Roundworms offered scientists a surprise, when they decided to live longer after they had been subjected to an anticonvulsant ethosuximide, which is a drug used to treat people suffering from seizure disorders. Scientists behind the experiment subjected the creatures to many chemicals, in an attempt to expand on previous results, which showed that anticonvulsants made them live longer. Finally, they were able to discover exactly how the drug worked on the worms.
 

Apparently, certain quantities of the substance inhibit the roundworm's smell neurons, which act sort of like a human nose. Their main function is to detect food in the environment and to adapt their metabolism accordingly. Researchers believe that plenty of food around causes the worm to adapt its metabolic rates for quick nutrient intake and processing.
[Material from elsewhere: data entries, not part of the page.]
/-! ## Witnesses: the pattern, the defect table, the pass -/

/-- An ORDERED zone of epoch 2 after 1, and one armed with the wipe epoch; the first and the last epoch of a normal stamp
block; a zone of each state; and for each case of R8 and R9 the first words of a block that meets it, read at block 0: no
candidate, the wipe epoch alone, a match of either candidate, of the wipe epoch beside another, then (c), (d) and (e). -/
theorem witness_StampedBlocksClassAsWritten :
    (1 ≤ 65534 ∧ Zone.blank.state = .blank ∧ (armed 1).state = .ordered ∧
      ({ armed 1 with state := .mixed } : Zone).state = .mixed) ∧
    (∀ cs ∈ [[], [65535], [2], [2, 1], [65535, 2]], ∀ c ∈ cs, 1 ≤ c ∧ c ≤ 65535) ∧
    (([2, 1] : List Nat) ≠ [] ∧ ([2, 1] : List Nat) ≠ [65535] ∧ ([65535, 2] : List Nat) ≠ [65535]) ∧
    (let claimed := fun b : Block => (b.getD 1 0).toNat / 65536 * 2 ^ 32 + (b.getD 0 0).toNat
     let field := fun b : Block => (b.getD 1 0).toNat % 65536
     (claimed [0, 2] = 0 ∧ field [0, 2] = 2) ∧ (∀ n < 1024, ([] : Block).getD n 0 = 0) ∧
       (claimed [0, 1] = 0 ∧ field [0, 1] = 1 ∧ 1 ∉ [2]) ∧ (claimed [5, 1] ≠ 0 ∧ field [5, 1] = 1) ∧
       field [0, 9] = 9) ∧
    let z : Zone := { state := .ordered, current := 2, previous := 1, wf := 4, rf := 0 }
    (0 < 2 ^ 48 ∧ 281474976710655 < 2 ^ 48 ∧ 281474976710655 ≠ 0) ∧ z.state = .ordered ∧ 3 < z.wf ∧ 1 ≤ z.current ∧
      z.current ≤ 65534 ∧ 1 ≤ z.previous ∧ z.previous ≤ 65534 ∧ z.previous ≠ z.current ∧
      ({ z with current := 65535 } : Zone).current = 65535 := by
  refine ⟨by decide, by decide, by decide, ⟨by decide, by simp, by decide⟩, by decide⟩

/-- An extent of one suspect run. -/
def extent (a n : Nat) : Extent :=
  { start := a, length := n, kind := .miscompare, status := .suspect, firstSerial := 1, firstTime := 0, lastSerial := 1
    lastTime := 0, hits := 1, worstB := 1, claimed := none }

/-- `n` extents of one block, one block apart, from block `a` on. -/
def row : Nat → Nat → List Extent
  | 0, _ => []
  | n + 1, a => extent a 1 :: row n (a + 2)

theorem row_length (n a : Nat) : (row n a).length = n := by
  induction n generalizing a with
  | zero => rfl
  | succ n ih => simp [row, ih]

theorem row_from (n a : Nat) : ∀ e ∈ row n a, a ≤ e.start ∧ e.length = 1 := by
  induction n generalizing a with
  | zero => simp [row]
  | succ n ih =>
    simp only [row, List.mem_cons, forall_eq_or_imp]
    exact ⟨⟨Nat.le_refl a, rfl⟩, fun e he => ⟨by have := (ih (a + 2) e he).1; omega, (ih (a + 2) e he).2⟩⟩

theorem row_ordered (n a : Nat) : orderedExtents (row n a) := by
  induction n generalizing a with
  | zero => trivial
  | succ n ih =>
    refine ⟨Nat.one_pos, fun e he => ?_, ih (a + 2)⟩
    have := (row_from n (a + 2) e he).1
    simp only [extent, Extent.stop]
    omega

/-- A run that reaches from inside one extent into the next; and for the gap part of block 514, each case of R72: between two
neighbours, beside one on either side up to the longest extent, beside neither, and beside neither in a full table. -/
theorem witness_RunInsertionKeepsTheTable :
    (ExtentsWF [extent 512 2, extent 515 1] ∧ (∀ e ∈ [extent 512 2, extent 515 1], e.length ≤ 65535) ∧
      (let r : Run := { first := 513, length := 3, kind := .miscompare, worstB := 1, claimed := none }
       1 ≤ r.length ∧ r.length ≤ 256)) ∧
    (live.sup.closed = false ∧ graded.sup.closed = true) ∧
    ((∀ e ∈ [extent 512 2, extent 515 1], e.start + e.length ≤ 514 ∨ 515 ≤ e.start) ∧
      (extent 512 2).start + (extent 512 2).length = 514 ∧ (extent 515 1).start = 515 ∧
      (extent 512 2).kind = .miscompare ∧ (extent 512 2).status ≠ .cleared ∧
      (extent 512 2).length + (515 - 514) + (extent 515 1).length ≤ 65535) ∧
    ((extent 0 65534).start + (extent 0 65534).length = 65534 ∧ (extent 0 65534).length + (65535 - 65534) ≤ 65535 ∧
      65535 < (extent 0 65535).length + 1) ∧
    (orderedExtents (row 512 0) ∧ (∀ e ∈ row 512 0, e.start + e.length ≤ 1025 ∨ 1026 ≤ e.start) ∧
      512 ≤ (row 512 0).length ∧ (row 511 0).length < 512 ∧
      (∀ l ∈ row 512 0, ¬(l.start + l.length = 1025)) ∧ (∀ e ∈ row 512 0, ¬(e.start = 1026))) := by
  have top : ∀ n a, ∀ e ∈ row n a, e.start + e.length < a + 2 * n := by
    intro n
    induction n with
    | zero => simp [row]
    | succ n ih =>
      intro a
      simp only [row, List.mem_cons, forall_eq_or_imp]
      exact ⟨by simp only [extent]; omega, fun e he => by have := ih (a + 2) e he; omega⟩
  refine ⟨⟨⟨by unfold orderedExtents orderedExtents orderedExtents; decide, by decide, by decide⟩, by decide, by decide⟩,
    by decide, by decide, by decide, row_ordered _ _, fun e he => .inl ?_, by rw [row_length],
    by rw [row_length]; decide, fun e he => ?_, fun e he => ?_⟩
  all_goals
    have := top 512 0 e he
    omega

/-- A write, a read and an endless read pass; a ship pass with the ship record still to write and with it written. -/
theorem witness_PassEndsWhenBothCountsAreZero :
    stamping.pass.remaining ≠ 0 ∧
    (let p := writePass .running 0 0
     p.state = .running ∧ p.remaining = 0 ∧ p.outstanding = 0 ∧ p.kind = .write ∧
       ({ p with kind := .read } : PassRecord).kind = .read ∧ p.endless = false ∧
       ({ p with kind := .read, endless := true } : PassRecord).endless = true) ∧
    (let wiped : Slot := { shipping with pass := { shipping.pass with remaining := 0, outstanding := 0 } }
     wiped.pass.state = .running ∧ wiped.pass.kind = .ship ∧ wiped.sup.phase = .shipping ∧ wiped.hasShipBlock = true ∧
       wiped.closing.shipWritten = false ∧
       ({ wiped with closing := { wiped.closing with shipWritten := true } } : Slot).closing.shipWritten = true) := by
  decide

/-! ## Witnesses: what every command keeps -/

/-- Slot 0 in the middle of a write pass, and a command for it in the queue. -/
def busy : State := { at0 working with pending := [.hold 0 3 0 0] }

/-- What slot 0 has and an EMPTY slot has, every slot of `busy` has. -/
theorem busy_slots {p : Slot → Prop} (h : p working) (h0 : p Slot.reset) (i : SlotId) : p (busy.slot i) := by
  match i with
  | 0 => exact h
  | 1 | 2 | 3 | 4 | 5 | 6 | 7 => exact h0

theorem busy_lifecycle : busy.Lifecycle :=
  ⟨busy_slots (by constructor <;> decide) (by constructor <;> decide), by constructor <;> decide⟩

theorem busy_steps : ∃ t, step busy = .next t := ⟨_, rfl⟩

theorem witness_MasksStayOn : busy.MasksOn ∧ ∃ t, step busy = .next t :=
  ⟨busy_slots (p := fun sl => sl.events.mask &&& alwaysOn = alwaysOn) (by decide) (by decide), busy_steps⟩

theorem witness_TablesStayOrdered : busy.TablesWF ∧ ∃ t, step busy = .next t :=
  ⟨busy_slots (p := fun sl => ExtentsWF sl.defects.extents ∧ (sl.sup.closed = false → sl.defects.postClose = 0))
    ⟨⟨trivial, by decide, by decide⟩, by decide⟩ ⟨⟨trivial, by decide, by decide⟩, by decide⟩, busy_steps⟩

theorem busy_traffic : busy.TrafficWF :=
  busy_slots (p := fun sl => sl.traffic.WF) working_traffic ⟨by decide, by decide, by decide, by decide, by decide⟩

theorem witness_OverlappingWritesNeverMeetAtTheDrive : busy.TrafficWF ∧ ∃ t, step busy = .next t :=
  ⟨busy_traffic, busy_steps⟩

theorem witness_LifecycleIsKept : busy.Lifecycle ∧ ∃ t, step busy = .next t := ⟨busy_lifecycle, busy_steps⟩

theorem witness_MapsAndRemainingAreKept :
    busy.Lifecycle ∧ busy.MapsWF ∧ busy.PassesCounted ∧ ∃ t, step busy = .next t :=
  ⟨busy_lifecycle,
    busy_slots ⟨by decide, by decide, by decide, fits_of (by decide)⟩ ⟨by decide, by decide, by decide, fits_of (by decide)⟩,
    busy_slots ⟨by decide, by decide⟩ ⟨by decide, by decide⟩, busy_steps⟩

theorem witness_OutstandingCountsThePassCommands :
    busy.Lifecycle ∧ busy.TrafficWF ∧ busy.PassCommandsCounted ∧ ∃ t, step busy = .next t :=
  ⟨busy_lifecycle, busy_traffic,
    busy_slots
      ⟨by decide, by decide, by
        intro c hc n hn
        obtain rfl := by simpa [working, withCmds] using hc
        simp [sent, posted, newEntry] at hn
        subst hn
        decide, by decide, by decide, by decide⟩
      ⟨by decide, by decide, by intro c hc; exact absurd hc (by simp [Slot.reset, Traffic.empty]), by decide, by decide,
        by decide⟩,
    busy_steps⟩

theorem witness_EngineWorksOneBurst : busy.OneBurst ∧ ∃ t, step busy = .next t :=
  ⟨⟨by decide, by decide, by decide⟩, busy_steps⟩

/-- A closed slot with its grade record, and a command for it. -/
theorem witness_ClosedSlotKeepsItsGrade :
    (at0 graded).Lifecycle ∧ ((at0 graded).slot 0).sup.closed = true ∧ (∃ t, exec (.ship 0 3 0 0) (at0 graded) = .next t) ∧
      ((at0 graded).slot 0).closing.grade = some record := by
  refine ⟨⟨?_, by constructor <;> decide⟩, by decide, ⟨_, rfl⟩, by decide⟩
  intro i
  match i with
  | 0 => exact (by constructor <;> decide : graded.Lifecycle)
  | 1 | 2 | 3 | 4 | 5 | 6 | 7 => exact (by constructor <;> decide : Slot.reset.Lifecycle)

end Sys2Proof.Tests
end

/-! PROOFS. The grant of the engine (R20): what the idle engine is, what the highest level is, and which slot wins. -/

namespace Sys2Proof.Machine

theorem mem_slotIds (i : SlotId) : i ∈ slotIds := by
  revert i; decide

/-! ## The engine queue -/

theorem Slot.hasJob_iff (sl : Slot) : sl.hasJob = true ↔ sl.traffic.jobs ≠ [] := by
  simp [Slot.hasJob]

theorem State.engineIdle_iff (s : State) :
    s.engineIdle = true ↔ ∀ i, ∀ j ∈ (s.slot i).traffic.jobs, j.granted = 0 := by
  simp [State.engineIdle, Slot.burst, mem_slotIds]

theorem Slot.modJobs_grantOldest {sl : Slot} {j : Job} {js : List Job} (h : sl.traffic.jobs = j :: js) :
    sl.modJobs grantOldest =
      { sl with traffic := { sl.traffic with jobs := { j with granted := min 16 (j.total - j.done) } :: js } } := by
  simp only [Slot.modJobs, Slot.modTraffic, h, grantOldest, Config.burstBlocks]

/-! ## The highest level -/

/-- The levels of the slots with queued jobs, of which `State.topLevel` is the highest. -/
def State.jobLevels (s : State) : List Nat :=
  (slotIds.filter fun i => (s.slot i).hasJob).map fun i => (s.slot i).level

theorem State.mem_jobLevels (s : State) (n : Nat) :
    n ∈ s.jobLevels ↔ ∃ i, (s.slot i).hasJob = true ∧ (s.slot i).level = n := by
  simp [State.jobLevels, mem_slotIds]

theorem State.topLevel_eq_max (s : State) : s.topLevel = s.jobLevels.max?.getD 0 := by
  simp only [State.topLevel, State.jobLevels, ← List.foldl_filter,
    ← List.foldl_map (f := fun i => (s.slot i).level), List.foldl_max, Nat.zero_max]

theorem State.max?_jobLevels {s : State} {i : SlotId} (h : (s.slot i).hasJob = true) :
    s.jobLevels.max? = some s.topLevel := by
  have hne : s.jobLevels ≠ [] := List.ne_nil_of_mem ((s.mem_jobLevels _).mpr ⟨i, h, rfl⟩)
  rw [s.topLevel_eq_max]
  cases hm : s.jobLevels.max? with
  | none => exact absurd (List.max?_eq_none_iff.mp hm) hne
  | some m => rfl

theorem State.level_le_topLevel {s : State} {i : SlotId} (h : (s.slot i).hasJob = true) :
    (s.slot i).level ≤ s.topLevel :=
  (List.max?_eq_some_iff.mp (State.max?_jobLevels h)).2 _ ((s.mem_jobLevels _).mpr ⟨i, h, rfl⟩)

theorem State.exists_level_eq_topLevel {s : State} {i : SlotId} (h : (s.slot i).hasJob = true) :
    ∃ k, (s.slot k).hasJob = true ∧ (s.slot k).level = s.topLevel :=
  (s.mem_jobLevels _).mp (List.max?_eq_some_iff.mp (State.max?_jobLevels h)).1

/-! ## The circular order -/

/-- The slot `k` places behind the one after the last-granted is at distance `k`. -/
theorem grantDistance_add (last k : SlotId) : grantDistance last (last + k + 1) = k.val := by
  have hplace : last + k + 1 - last - 1 = k := by abel
  rw [grantDistance, hplace]

theorem mem_circular (last i : SlotId) : i ∈ circular last :=
  List.mem_map.mpr ⟨i - last - 1, mem_slotIds _, by abel⟩

/-- The circular order lists the slots by their distance. -/
theorem circular_pairwise (last : SlotId) :
    (circular last).Pairwise fun a b => grantDistance last a < grantDistance last b := by
  simp only [circular, List.pairwise_map, grantDistance_add]
  decide

/-- A search of the circular order finds the nearest slot. -/
theorem grantDistance_le_of_find? {last i k : SlotId} {p : SlotId → Bool} (h : (circular last).find? p = some i)
    (hk : p k = true) : grantDistance last i ≤ grantDistance last k := by
  obtain ⟨-, before, after, hsplit, hbefore⟩ := List.find?_eq_some_iff_append.mp h
  have hsorted := circular_pairwise last
  have hmem := mem_circular last k
  rw [hsplit] at hsorted hmem
  obtain ⟨-, hfrom, -⟩ := List.pairwise_append.mp hsorted
  obtain hk' | rfl | hafter : k ∈ before ∨ k = i ∨ k ∈ after := by simpa using hmem
  · exact absurd hk (by simpa using hbefore k hk')
  · exact le_rfl
  · exact (List.rel_of_pairwise_cons hfrom hafter).le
Large amounts of energy means it grows faster, but also that it dies younger, in two to three weeks.

 
Worms that were not subjected to the chemical also lived longer when exposed to limited amounts of food, which seems to indicate that scarceness of food has a direct effect on their metabolisms, in that it reduces them to basic sustenance. As a direct effect, cellular degeneration, which comes with age, is reduced and the lifespan is extended. What scientists still had to discover was how less food triggers such a direct response in the worms' bodies.
 

According to the paper they published today (October 24th), in the Public Library of Science Genetics journal, roundworms that were given anticonvulsants lived 29 percent longer than their regular counterparts. The stake that researchers are now following is how to extend these effects on humans as well, because their study seems to indicate that loss of taste, also present in people being treated with the chemical, may have a yet unidentified influence on our metabolic systems as well.

 
"Emerging evidence suggests that core metabolic pathways that modulate lifespan in worms also modulate lifespan in vertebrates such as mice and perhaps humans. Sensory pathways might also be fairly universal. In an ancient common ancestor, these pathways might have caused metabolic adjustments that affect lifespan. That could be reflected in our own biology," explained Kerry Kornfeld, M.D., Ph.D., leader of the research team working from Washington University School of Medicine in St. Louis.